A fighting game for Playdate!
GRAB is a fighting game for the Playdate game console.
The Playdate uses a raw Lua & C SDK, as well as a wholly unique control layout including a crank. The console runs at a maximum of 50 fps, features a miniscule 16MB RAM, and uses a stateful ereader-like screen, that only consumes battery when changing pixels.
The screen results in an SDK that behaves abnormally to most other rendering tech; as refreshing the entire screen every frame would destroy the console's tiny battery. The console also does not feature multiplayer of any kind, as its Wi-Fi chip is far too slow for even the simplest of online games.
All this to say, the console is challenging to develop for. Especially an online multiplayer fighting game for a console with no multiplayer.
Design, and Tech
To my knowledge, GRAB is the first original fighting game for Playdate, and this comes with many unique challenges.
For its online multiplayer, GRAB relies on a reverse-engineering of the console's USB interface. Playdate does not allow connecting two consoles by USB, but it does allow connecting a console to a web browser!
Using this, we can connect the game to a website that handles all communication through websockets. You can read more about this solution here.
I am working on a solution to allow the Playdate Simulator to interface over USB with this technology, as well as integrating it with rollback-based reconciliation techniques.
This behaviour is officially unsupported by the console's creators, and the install base is very small regardless, so GRAB is also designed to cater to singleplayer audiences first and foremost,
featuring a singleplayer campaign involving AI controlled opponents.

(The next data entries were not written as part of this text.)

theorem State.kp_tsSet {r s : State} (h : r.Keeps s) (x1 : Nat) (x2 : Nat) : r.Keeps (State.tsSet s x1 x2) := by
  unfold State.tsSet
  repeat' (first
    | with_reducible assumption
    | intro _
    | split
    | lift_lets
    | (with_reducible refine State.Keeps.of_fst (by assumption) ?_)
    | (with_reducible apply State.Keeps.foldl)
    | (with_reducible exact State.Keeps.later (by assumption) _)
    | (with_reducible apply State.Keeps.foldl1)
    | (with_reducible constructor <;> dsimp only <;> first | refine State.Keeps.pending ?_ | refine State.Keeps.now ?_ | refine State.Keeps.fresh ?_ | refine State.Keeps.otp ?_ | refine State.Keeps.otpWf ?_ | refine State.Keeps.basin ?_ | refine State.Keeps.sram ?_))

theorem State.kp_trimLand {r s : State} (h : r.Keeps s) (x1 : Nat) (x2 : List Byte) : r.Keeps (State.trimLand s x1 x2) := by
  unfold State.trimLand
  repeat' (first
    | with_reducible assumption
    | (intro t; (have ht : r.Keeps t := ?_); clear_value t; (try (rotate_left; unfold t)))
    | intro _
    | split
    | lift_lets
    | (with_reducible refine State.Keeps.of_fst (by assumption) ?_)
    | (with_reducible apply State.kp_tsSet)
    | (with_reducible apply State.Keeps.foldl)
    | (with_reducible exact State.Keeps.later (by assumption) _)
    | (with_reducible apply State.Keeps.foldl1)
    | (with_reducible constructor <;> dsimp only <;> first | refine State.Keeps.pending ?_ | refine State.Keeps.now ?_ | refine State.Keeps.fresh ?_ | refine State.Keeps.otp ?_ | refine State.Keeps.otpWf ?_ | refine State.Keeps.basin ?_ | refine State.Keeps.sram ?_))

theorem State.kp_trimWords {r s : State} (h : r.Keeps s) (off : Nat) (bs : List Byte) (n : Nat) : r.Keeps (s.trimWords off bs n).1 := by
  induction n generalizing s off bs with
  | zero => exact h
  | succ n ih =>
    unfold State.trimWords
    split
    · exact ih (State.kp_trimRefuse h off _) _ _
    · exact ih (State.kp_trimLand h off _) _ _

theorem State.kp_trimWrite {r s : State} (h : r.Keeps s) (x1 : Nat) (x2 : List Byte) : r.Keeps (State.trimWrite s x1 x2).1 := by
  unfold State.trimWrite
  repeat' (first
    | with_reducible assumption
    | intro _
    | split
    | lift_lets
    | (with_reducible refine State.Keeps.of_fst (by assumption) ?_)
    | (with_reducible apply State.kp_trimRefuse)
    | (with_reducible apply State.kp_trimWords))

theorem State.kp_captureEdge {r s : State} (h : r.Keeps s) : r.Keeps (State.captureEdge s) := by
  unfold State.captureEdge
  repeat' (first
    | with_reducible assumption
    | (intro t; (have ht : r.Keeps t := ?_); clear_value t; (try (rotate_left; unfold t)))
    | intro _
    | split
    | lift_lets
    | (with_reducible refine State.Keeps.of_fst (by assumption) ?_)
    | (with_reducible apply State.kp_put)
    | (with_reducible apply State.Keeps.foldl)
    | (with_reducible exact State.Keeps.later (by assumption) _)
    | (with_reducible apply State.Keeps.foldl1)
    | (with_reducible constructor <;> dsimp only <;> first | refine State.Keeps.pending ?_ | refine State.Keeps.now ?_ | refine State.Keeps.fresh ?_ | refine State.Keeps.otp ?_ | refine State.Keeps.otpWf ?_ | refine State.Keeps.basin ?_ | refine State.Keeps.sram ?_))

theorem State.kp_breachAt {r s : State} (h : r.Keeps s) (x1 : ChamberId) (x2 : Nat) (x3 : Nat) : r.Keeps (State.breachAt s x1 x2 x3) := by
  unfold State.breachAt
  repeat' (first
    | with_reducible assumption
    | (intro t; (have ht : r.Keeps t := ?_); clear_value t; (try (rotate_left; unfold t)))
    | intro _
    | split
    | lift_lets
    | (with_reducible refine State.Keeps.of_fst (by assumption) ?_)
    | (with_reducible apply State.kp_put)
    | (with_reducible apply State.kp_flag)
    | (with_reducible apply State.kp_raiseOnce))

theorem State.kp_breach {r s : State} (h : r.Keeps s) (x1 : ChamberId) (x2 : Nat) : r.Keeps (State.breach s x1 x2) := by
  unfold State.breach
  repeat' (first
    | with_reducible assumption
    | intro _
    | split
    | lift_lets
    | (with_reducible refine State.Keeps.of_fst (by assumption) ?_)
    | (with_reducible apply State.kp_breachAt))

theorem State.kp_illegal {r s : State} (h : r.Keeps s) (x1 : ChamberId) : r.Keeps (State.illegal s x1) := by
  unfold State.illegal
  repeat' (first
    | with_reducible assumption
    | intro _
    | split
    | lift_lets
    | (with_reducible refine State.Keeps.of_fst (by assumption) ?_)
    | (with_reducible apply State.kp_breach)
    | (with_reducible apply State.kp_setCh))

theorem State.kp_send {r s : State} (h : r.Keeps s) (x1 : ChamberId) (x2 : Nat) (x3 : Nat) (x4 : Landing) : r.Keeps (State.send s x1 x2 x3 x4) := by
  unfold State.send
  repeat' (first
    | with_reducible assumption
    | intro _
    | split
    | lift_lets
    | (with_reducible refine State.Keeps.of_fst (by assumption) ?_)
    | (with_reducible apply State.kp_setCh))

theorem State.kp_sendScalar {r s : State} (h : r.Keeps s) (x1 : ChamberId) (x2 : Nat) (x3 : Nat) (x4 : BitVec 5) (x5 : Nat) : r.Keeps (State.sendScalar s x1 x2 x3 x4 x5) := by
  unfold State.sendScalar
  repeat' (first
    | with_reducible assumption
    | intro _
    | split
    | lift_lets
    | (with_reducible refine State.Keeps.of_fst (by assumption) ?_)
    | (with_reducible apply State.kp_send))

theorem State.kp_vVext {r s : State} (h : r.Keeps s) (x1 : ChamberId) (x2 : Fields) : r.Keeps (State.vVext s x1 x2) := by
  unfold State.vVext
  repeat' (first
    | with_reducible assumption
    | intro _
    | split
    | lift_lets
    | (with_reducible refine State.Keeps.of_fst (by assumption) ?_)
    | (with_reducible apply State.kp_illegal)
    | (with_reducible apply State.kp_sendScalar))

theorem State.kp_resolveLayers {r s : State} (h : r.Keeps s) : r.Keeps (State.resolveLayers s) := by
  unfold State.resolveLayers
  repeat' (first
    | with_reducible assumption
    | intro _
    | split
    | lift_lets
    | (with_reducible refine State.Keeps.of_fst (by assumption) ?_)
    | (with_reducible apply State.Keeps.foldl)
    | (with_reducible exact State.Keeps.later (by assumption) _)
    | (with_reducible apply State.Keeps.foldl1)
    | (with_reducible constructor <;> dsimp only <;> first | refine State.Keeps.pending ?_ | refine State.Keeps.now ?_ | refine State.Keeps.fresh ?_ | refine State.Keeps.otp ?_ | refine State.Keeps.otpWf ?_ | refine State.Keeps.basin ?_ | refine State.Keeps.sram ?_))

theorem State.kp_queueBack {r s : State} (h : r.Keeps s) (x1 : Nat) (x2 : Nat) : r.Keeps (State.queueBack s x1 x2) := by
  unfold State.queueBack
  repeat' (first
    | with_reducible assumption
    | intro _
    | split
    | lift_lets
    | (with_reducible refine State.Keeps.of_fst (by assumption) ?_)
    | (with_reducible apply State.Keeps.foldl)
    | (with_reducible exact State.Keeps.later (by assumption) _)
    | (with_reducible apply State.Keeps.foldl1)
    | (with_reducible constructor <;> dsimp only <;> first | refine State.Keeps.pending ?_ | refine State.Keeps.now ?_ | refine State.Keeps.fresh ?_ | refine State.Keeps.otp ?_ | refine State.Keeps.otpWf ?_ | refine State.Keeps.basin ?_ | refine State.Keeps.sram ?_))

First draft of the AI opponent's state machine on a whiteboard, color coded by node type.
The actual behavior tree, in a custom editor that exports Lua code.
A code snippet, showing the actual code implementation of one of the behaviour tree's end states. The state modifies its actor's input state to perform actions.

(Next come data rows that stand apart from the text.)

theorem State.kp_setRun {r s : State} (h : r.Keeps s) : r.Keeps (State.setRun s) := by
  unfold State.setRun
  repeat' (first
    | with_reducible assumption
    | (intro t; (have ht : r.Keeps t := ?_); clear_value t; (try (rotate_left; unfold t)))
    | intro _
    | split
    | lift_lets
    | (with_reducible refine State.Keeps.of_fst (by assumption) ?_)
    | (with_reducible apply State.kp_put)
    | (with_reducible apply State.Keeps.foldl)
    | (with_reducible exact State.Keeps.later (by assumption) _)
    | (with_reducible apply State.Keeps.foldl1)
    | (with_reducible constructor <;> dsimp only <;> first | refine State.Keeps.pending ?_ | refine State.Keeps.now ?_ | refine State.Keeps.fresh ?_ | refine State.Keeps.otp ?_ | refine State.Keeps.otpWf ?_ | refine State.Keeps.basin ?_ | refine State.Keeps.sram ?_))

theorem State.kp_runWrite {r s : State} (h : r.Keeps s) : r.Keeps (State.runWrite s) := by
  unfold State.runWrite
  repeat' (first
    | with_reducible assumption
    | intro _
    | split
    | lift_lets
    | (with_reducible refine State.Keeps.of_fst (by assumption) ?_)
    | (with_reducible apply State.kp_setRun)
    | (with_reducible apply State.kp_raise)
    | (with_reducible apply State.kp_flag)
    | (with_reducible apply State.kp_put))

theorem State.kp_clearRun {r s : State} (h : r.Keeps s) : r.Keeps (State.clearRun s) := by
  unfold State.clearRun
  repeat' (first
    | with_reducible assumption
    | (intro t; (have ht : r.Keeps t := ?_); clear_value t; (try (rotate_left; unfold t)))
    | intro _
    | split
    | lift_lets
    | (with_reducible refine State.Keeps.of_fst (by assumption) ?_)
    | (with_reducible apply State.kp_put)
    | (with_reducible apply State.Keeps.foldl)
    | (with_reducible exact State.Keeps.later (by assumption) _)
    | (with_reducible apply State.Keeps.foldl1)
    | (with_reducible constructor <;> dsimp only <;> first | refine State.Keeps.pending ?_ | refine State.Keeps.now ?_ | refine State.Keeps.fresh ?_ | refine State.Keeps.otp ?_ | refine State.Keeps.otpWf ?_ | refine State.Keeps.basin ?_ | refine State.Keeps.sram ?_))

theorem State.kp_setRate {r s : State} (h : r.Keeps s) (x1 : Nat) (x2 : Nat) : r.Keeps (State.setRate s x1 x2) := by
  unfold State.setRate
  repeat' (first
    | with_reducible assumption
    | intro _
    | split
    | lift_lets
    | (with_reducible refine State.Keeps.of_fst (by assumption) ?_)
    | (with_reducible apply State.kp_put))

theorem State.kp_setLockLoad {r s : State} (h : r.Keeps s) : r.Keeps (State.setLockLoad s) := by
  unfold State.setLockLoad
  repeat' (first
    | with_reducible assumption
    | (intro t; (have ht : r.Keeps t := ?_); clear_value t; (try (rotate_left; unfold t)))
    | intro _
    | split
    | lift_lets
    | (with_reducible refine State.Keeps.of_fst (by assumption) ?_)
    | (with_reducible apply State.kp_put)
    | (with_reducible apply State.kp_landing)
    | (with_reducible apply State.Keeps.foldl)
    | (with_reducible exact State.Keeps.later (by assumption) _)
    | (with_reducible apply State.Keeps.foldl1)
    | (with_reducible constructor <;> dsimp only <;> first | refine State.Keeps.pending ?_ | refine State.Keeps.now ?_ | refine State.Keeps.fresh ?_ | refine State.Keeps.otp ?_ | refine State.Keeps.otpWf ?_ | refine State.Keeps.basin ?_ | refine State.Keeps.sram ?_))

theorem State.kp_degradeAtSluice {r s : State} (h : r.Keeps s) : r.Keeps (State.degradeAtSluice s) := by
  unfold State.degradeAtSluice
  repeat' (first
    | with_reducible assumption
    | (intro t; (have ht : r.Keeps t := ?_); clear_value t; (try (rotate_left; unfold t)))
    | intro _
    | split
    | lift_lets
    | (with_reducible refine State.Keeps.of_fst (by assumption) ?_)
    | (with_reducible apply State.kp_put)
    | (with_reducible apply State.Keeps.foldl)
    | (with_reducible exact State.Keeps.later (by assumption) _)
    | (with_reducible apply State.Keeps.foldl1)
    | (with_reducible constructor <;> dsimp only <;> first | refine State.Keeps.pending ?_ | refine State.Keeps.now ?_ | refine State.Keeps.fresh ?_ | refine State.Keeps.otp ?_ | refine State.Keeps.otpWf ?_ | refine State.Keeps.basin ?_ | refine State.Keeps.sram ?_))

GRAB's AI is behaviour tree based. The tree itself is designed using modern strategies. Instead of simply picking the most optimal choice, the tree is designed "emotionally."

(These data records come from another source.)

@[simp] theorem State.pending_setReach (s : State) (r : ReachId) (x : Reach) : (s.setReach r x).pending = s.pending := rfl
@[simp] theorem State.now_setReach (s : State) (r : ReachId) (x : Reach) : (s.setReach r x).now = s.now := rfl
@[simp] theorem State.fresh_setReach (s : State) (r : ReachId) (x : Reach) : (s.setReach r x).fresh = s.fresh := rfl
@[simp] theorem State.regs_setReach (s : State) (r : ReachId) (x : Reach) : (s.setReach r x).regs = s.regs := rfl
@[simp] theorem State.act_setReach (s : State) (r : ReachId) (x : Reach) : (s.setReach r x).act = s.act := rfl
@[simp] theorem State.ch_setReach (s : State) (r : ReachId) (x : Reach) : (s.setReach r x).ch = s.ch := rfl
@[simp] theorem State.mgmt_setReach (s : State) (r : ReachId) (x : Reach) : (s.setReach r x).mgmt = s.mgmt := rfl
@[simp] theorem State.seq_setReach (s : State) (r : ReachId) (x : Reach) : (s.setReach r x).seq = s.seq := rfl
@[simp] theorem State.bas_setReach (s : State) (r : ReachId) (x : Reach) : (s.setReach r x).bas = s.bas := rfl
@[simp] theorem State.flt_setReach (s : State) (r : ReachId) (x : Reach) : (s.setReach r x).flt = s.flt := rfl
@[simp] theorem State.mode_setReach (s : State) (r : ReachId) (x : Reach) : (s.setReach r x).mode = s.mode := rfl
@[simp] theorem State.rif_setReach (s : State) (r : ReachId) (x : Reach) : (s.setReach r x).rif = s.rif := rfl
@[simp] theorem State.pairMap_setReach (s : State) (r : ReachId) (x : Reach) : (s.setReach r x).pairMap = s.pairMap := rfl
@[simp] theorem State.nand_setReach (s : State) (r : ReachId) (x : Reach) : (s.setReach r x).nand = s.nand := rfl
@[simp] theorem State.sec_setReach (s : State) (r : ReachId) (x : Reach) : (s.setReach r x).sec = s.sec := rfl
@[simp] theorem State.liveSince_setReach (s : State) (r : ReachId) (x : Reach) : (s.setReach r x).liveSince = s.liveSince := rfl
@[simp] theorem State.trim_setReach (s : State) (r : ReachId) (x : Reach) : (s.setReach r x).trim = s.trim := rfl
@[simp] theorem State.diag_setReach (s : State) (r : ReachId) (x : Reach) : (s.setReach r x).diag = s.diag := rfl
@[simp] theorem State.pnt_setReach (s : State) (r : ReachId) (x : Reach) : (s.setReach r x).pnt = s.pnt := rfl
@[simp] theorem State.cal_setReach (s : State) (r : ReachId) (x : Reach) : (s.setReach r x).cal = s.cal := rfl
@[simp] theorem State.thm_setReach (s : State) (r : ReachId) (x : Reach) : (s.setReach r x).thm = s.thm := rfl
@[simp] theorem State.clk_setReach (s : State) (r : ReachId) (x : Reach) : (s.setReach r x).clk = s.clk := rfl
@[simp] theorem State.link_setReach (s : State) (r : ReachId) (x : Reach) : (s.setReach r x).link = s.link := rfl
@[simp] theorem State.saf_setReach (s : State) (r : ReachId) (x : Reach) : (s.setReach r x).saf = s.saf := rfl
@[simp] theorem State.peer_setReach (s : State) (r : ReachId) (x : Reach) : (s.setReach r x).peer = s.peer := rfl
@[simp] theorem State.rd_setReach (s : State) (r : ReachId) (x : Reach) (g : Fld) : (s.setReach r x).rd g = s.rd g := rfl
@[simp] theorem State.actv_setReach (s : State) (r : ReachId) (x : Reach) (g : Fld) : (s.setReach r x).actv g = s.actv g := rfl

@[simp] theorem State.pending_setBerth (s : State) (b : Fin 64) (x : Berth) : (s.setBerth b x).pending = s.pending := rfl
@[simp] theorem State.now_setBerth (s : State) (b : Fin 64) (x : Berth) : (s.setBerth b x).now = s.now := rfl
@[simp] theorem State.fresh_setBerth (s : State) (b : Fin 64) (x : Berth) : (s.setBerth b x).fresh = s.fresh := rfl
@[simp] theorem State.regs_setBerth (s : State) (b : Fin 64) (x : Berth) : (s.setBerth b x).regs = s.regs := rfl
@[simp] theorem State.act_setBerth (s : State) (b : Fin 64) (x : Berth) : (s.setBerth b x).act = s.act := rfl
@[simp] theorem State.ch_setBerth (s : State) (b : Fin 64) (x : Berth) : (s.setBerth b x).ch = s.ch := rfl
@[simp] theorem State.mgmt_setBerth (s : State) (b : Fin 64) (x : Berth) : (s.setBerth b x).mgmt = s.mgmt := rfl
@[simp] theorem State.seq_setBerth (s : State) (b : Fin 64) (x : Berth) : (s.setBerth b x).seq = s.seq := rfl
@[simp] theorem State.reach_setBerth (s : State) (b : Fin 64) (x : Berth) : (s.setBerth b x).reach = s.reach := rfl
@[simp] theorem State.flt_setBerth (s : State) (b : Fin 64) (x : Berth) : (s.setBerth b x).flt = s.flt := rfl
@[simp] theorem State.mode_setBerth (s : State) (b : Fin 64) (x : Berth) : (s.setBerth b x).mode = s.mode := rfl
@[simp] theorem State.rif_setBerth (s : State) (b : Fin 64) (x : Berth) : (s.setBerth b x).rif = s.rif := rfl
@[simp] theorem State.pairMap_setBerth (s : State) (b : Fin 64) (x : Berth) : (s.setBerth b x).pairMap = s.pairMap := rfl
@[simp] theorem State.nand_setBerth (s : State) (b : Fin 64) (x : Berth) : (s.setBerth b x).nand = s.nand := rfl
@[simp] theorem State.sec_setBerth (s : State) (b : Fin 64) (x : Berth) : (s.setBerth b x).sec = s.sec := rfl
@[simp] theorem State.liveSince_setBerth (s : State) (b : Fin 64) (x : Berth) : (s.setBerth b x).liveSince = s.liveSince := rfl
@[simp] theorem State.trim_setBerth (s : State) (b : Fin 64) (x : Berth) : (s.setBerth b x).trim = s.trim := rfl
@[simp] theorem State.diag_setBerth (s : State) (b : Fin 64) (x : Berth) : (s.setBerth b x).diag = s.diag := rfl
@[simp] theorem State.pnt_setBerth (s : State) (b : Fin 64) (x : Berth) : (s.setBerth b x).pnt = s.pnt := rfl
@[simp] theorem State.cal_setBerth (s : State) (b : Fin 64) (x : Berth) : (s.setBerth b x).cal = s.cal := rfl
@[simp] theorem State.thm_setBerth (s : State) (b : Fin 64) (x : Berth) : (s.setBerth b x).thm = s.thm := rfl
@[simp] theorem State.clk_setBerth (s : State) (b : Fin 64) (x : Berth) : (s.setBerth b x).clk = s.clk := rfl
@[simp] theorem State.link_setBerth (s : State) (b : Fin 64) (x : Berth) : (s.setBerth b x).link = s.link := rfl
@[simp] theorem State.saf_setBerth (s : State) (b : Fin 64) (x : Berth) : (s.setBerth b x).saf = s.saf := rfl
@[simp] theorem State.peer_setBerth (s : State) (b : Fin 64) (x : Berth) : (s.setBerth b x).peer = s.peer := rfl
@[simp] theorem State.rd_setBerth (s : State) (b : Fin 64) (x : Berth) (g : Fld) : (s.setBerth b x).rd g = s.rd g := rfl
@[simp] theorem State.actv_setBerth (s : State) (b : Fin 64) (x : Berth) (g : Fld) : (s.setBerth b x).actv g = s.actv g := rfl

@[simp] theorem State.pending_basWrite (s : State) (a : Nat) (vs : List Byte) : (s.basWrite a vs).pending = s.pending := rfl
@[simp] theorem State.now_basWrite (s : State) (a : Nat) (vs : List Byte) : (s.basWrite a vs).now = s.now := rfl
@[simp] theorem State.fresh_basWrite (s : State) (a : Nat) (vs : List Byte) : (s.basWrite a vs).fresh = s.fresh := rfl
@[simp] theorem State.regs_basWrite (s : State) (a : Nat) (vs : List Byte) : (s.basWrite a vs).regs = s.regs := rfl
@[simp] theorem State.act_basWrite (s : State) (a : Nat) (vs : List Byte) : (s.basWrite a vs).act = s.act := rfl
@[simp] theorem State.ch_basWrite (s : State) (a : Nat) (vs : List Byte) : (s.basWrite a vs).ch = s.ch := rfl
@[simp] theorem State.mgmt_basWrite (s : State) (a : Nat) (vs : List Byte) : (s.basWrite a vs).mgmt = s.mgmt := rfl
@[simp] theorem State.seq_basWrite (s : State) (a : Nat) (vs : List Byte) : (s.basWrite a vs).seq = s.seq := rfl
@[simp] theorem State.reach_basWrite (s : State) (a : Nat) (vs : List Byte) : (s.basWrite a vs).reach = s.reach := rfl
@[simp] theorem State.flt_basWrite (s : State) (a : Nat) (vs : List Byte) : (s.basWrite a vs).flt = s.flt := rfl
@[simp] theorem State.mode_basWrite (s : State) (a : Nat) (vs : List Byte) : (s.basWrite a vs).mode = s.mode := rfl
@[simp] theorem State.rif_basWrite (s : State) (a : Nat) (vs : List Byte) : (s.basWrite a vs).rif = s.rif := rfl
@[simp] theorem State.pairMap_basWrite (s : State) (a : Nat) (vs : List Byte) : (s.basWrite a vs).pairMap = s.pairMap := rfl
@[simp] theorem State.nand_basWrite (s : State) (a : Nat) (vs : List Byte) : (s.basWrite a vs).nand = s.nand := rfl
@[simp] theorem State.sec_basWrite (s : State) (a : Nat) (vs : List Byte) : (s.basWrite a vs).sec = s.sec := rfl
@[simp] theorem State.liveSince_basWrite (s : State) (a : Nat) (vs : List Byte) : (s.basWrite a vs).liveSince = s.liveSince := rfl
@[simp] theorem State.trim_basWrite (s : State) (a : Nat) (vs : List Byte) : (s.basWrite a vs).trim = s.trim := rfl
@[simp] theorem State.diag_basWrite (s : State) (a : Nat) (vs : List Byte) : (s.basWrite a vs).diag = s.diag := rfl
@[simp] theorem State.pnt_basWrite (s : State) (a : Nat) (vs : List Byte) : (s.basWrite a vs).pnt = s.pnt := rfl
@[simp] theorem State.cal_basWrite (s : State) (a : Nat) (vs : List Byte) : (s.basWrite a vs).cal = s.cal := rfl
@[simp] theorem State.thm_basWrite (s : State) (a : Nat) (vs : List Byte) : (s.basWrite a vs).thm = s.thm := rfl
@[simp] theorem State.clk_basWrite (s : State) (a : Nat) (vs : List Byte) : (s.basWrite a vs).clk = s.clk := rfl
@[simp] theorem State.link_basWrite (s : State) (a : Nat) (vs : List Byte) : (s.basWrite a vs).link = s.link := rfl
@[simp] theorem State.saf_basWrite (s : State) (a : Nat) (vs : List Byte) : (s.basWrite a vs).saf = s.saf := rfl
@[simp] theorem State.peer_basWrite (s : State) (a : Nat) (vs : List Byte) : (s.basWrite a vs).peer = s.peer := rfl
@[simp] theorem State.rd_basWrite (s : State) (a : Nat) (vs : List Byte) (g : Fld) : (s.basWrite a vs).rd g = s.rd g := rfl
@[simp] theorem State.actv_basWrite (s : State) (a : Nat) (vs : List Byte) (g : Fld) : (s.basWrite a vs).actv g = s.actv g := rfl

@[simp] theorem State.pending_basFill (s : State) (lo n : Nat) (cells : Memory) : (s.basFill lo n cells).pending = s.pending := rfl
@[simp] theorem State.now_basFill (s : State) (lo n : Nat) (cells : Memory) : (s.basFill lo n cells).now = s.now := rfl
@[simp] theorem State.fresh_basFill (s : State) (lo n : Nat) (cells : Memory) : (s.basFill lo n cells).fresh = s.fresh := rfl
@[simp] theorem State.regs_basFill (s : State) (lo n : Nat) (cells : Memory) : (s.basFill lo n cells).regs = s.regs := rfl
@[simp] theorem State.act_basFill (s : State) (lo n : Nat) (cells : Memory) : (s.basFill lo n cells).act = s.act := rfl
@[simp] theorem State.ch_basFill (s : State) (lo n : Nat) (cells : Memory) : (s.basFill lo n cells).ch = s.ch := rfl
@[simp] theorem State.mgmt_basFill (s : State) (lo n : Nat) (cells : Memory) : (s.basFill lo n cells).mgmt = s.mgmt := rfl
@[simp] theorem State.seq_basFill (s : State) (lo n : Nat) (cells : Memory) : (s.basFill lo n cells).seq = s.seq := rfl
@[simp] theorem State.reach_basFill (s : State) (lo n : Nat) (cells : Memory) : (s.basFill lo n cells).reach = s.reach := rfl
@[simp] theorem State.flt_basFill (s : State) (lo n : Nat) (cells : Memory) : (s.basFill lo n cells).flt = s.flt := rfl
@[simp] theorem State.mode_basFill (s : State) (lo n : Nat) (cells : Memory) : (s.basFill lo n cells).mode = s.mode := rfl
@[simp] theorem State.rif_basFill (s : State) (lo n : Nat) (cells : Memory) : (s.basFill lo n cells).rif = s.rif := rfl
@[simp] theorem State.pairMap_basFill (s : State) (lo n : Nat) (cells : Memory) : (s.basFill lo n cells).pairMap = s.pairMap := rfl
@[simp] theorem State.nand_basFill (s : State) (lo n : Nat) (cells : Memory) : (s.basFill lo n cells).nand = s.nand := rfl
@[simp] theorem State.sec_basFill (s : State) (lo n : Nat) (cells : Memory) : (s.basFill lo n cells).sec = s.sec := rfl
@[simp] theorem State.liveSince_basFill (s : State) (lo n : Nat) (cells : Memory) : (s.basFill lo n cells).liveSince = s.liveSince := rfl
@[simp] theorem State.trim_basFill (s : State) (lo n : Nat) (cells : Memory) : (s.basFill lo n cells).trim = s.trim := rfl
@[simp] theorem State.diag_basFill (s : State) (lo n : Nat) (cells : Memory) : (s.basFill lo n cells).diag = s.diag := rfl
@[simp] theorem State.pnt_basFill (s : State) (lo n : Nat) (cells : Memory) : (s.basFill lo n cells).pnt = s.pnt := rfl
@[simp] theorem State.cal_basFill (s : State) (lo n : Nat) (cells : Memory) : (s.basFill lo n cells).cal = s.cal := rfl
@[simp] theorem State.thm_basFill (s : State) (lo n : Nat) (cells : Memory) : (s.basFill lo n cells).thm = s.thm := rfl
@[simp] theorem State.clk_basFill (s : State) (lo n : Nat) (cells : Memory) : (s.basFill lo n cells).clk = s.clk := rfl
@[simp] theorem State.link_basFill (s : State) (lo n : Nat) (cells : Memory) : (s.basFill lo n cells).link = s.link := rfl
@[simp] theorem State.saf_basFill (s : State) (lo n : Nat) (cells : Memory) : (s.basFill lo n cells).saf = s.saf := rfl
@[simp] theorem State.peer_basFill (s : State) (lo n : Nat) (cells : Memory) : (s.basFill lo n cells).peer = s.peer := rfl
@[simp] theorem State.rd_basFill (s : State) (lo n : Nat) (cells : Memory) (g : Fld) : (s.basFill lo n cells).rd g = s.rd g := rfl
@[simp] theorem State.actv_basFill (s : State) (lo n : Nat) (cells : Memory) (g : Fld) : (s.basFill lo n cells).actv g = s.actv g := rfl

The actor uses rough metrics of the game state to determine its "confidence," which determines how aggressively or cowardly the actor behaves. At low confidence values, the actor will even "panic."
This gives the actor a sense of personality and nondeterminism, and the player a sense that the actor is intelligent and making decisions in the way a player would.
State is sampled from a few frames in the past and adjusted based on player trajectories; this simulates a human reaction time and eliminates "input reading" behaviour.
I took GRAB to a major convention in August 2024, and used it to playtest this AI against real players. The AI was strong, and didn't lose often, but most players felt it was a fair challenge and had few complaints.
Thanks to Playdate SDK's quick build times, I was able to iterate on what issues I did see and test new builds on the spot.
I'm still fine tuning the AI to be a bit easier; my game presents challenges that my target demographic will not have seen before, so I want to ease them in a bit gentler.
The NAIR games are first and foremost about teaching transferable skills.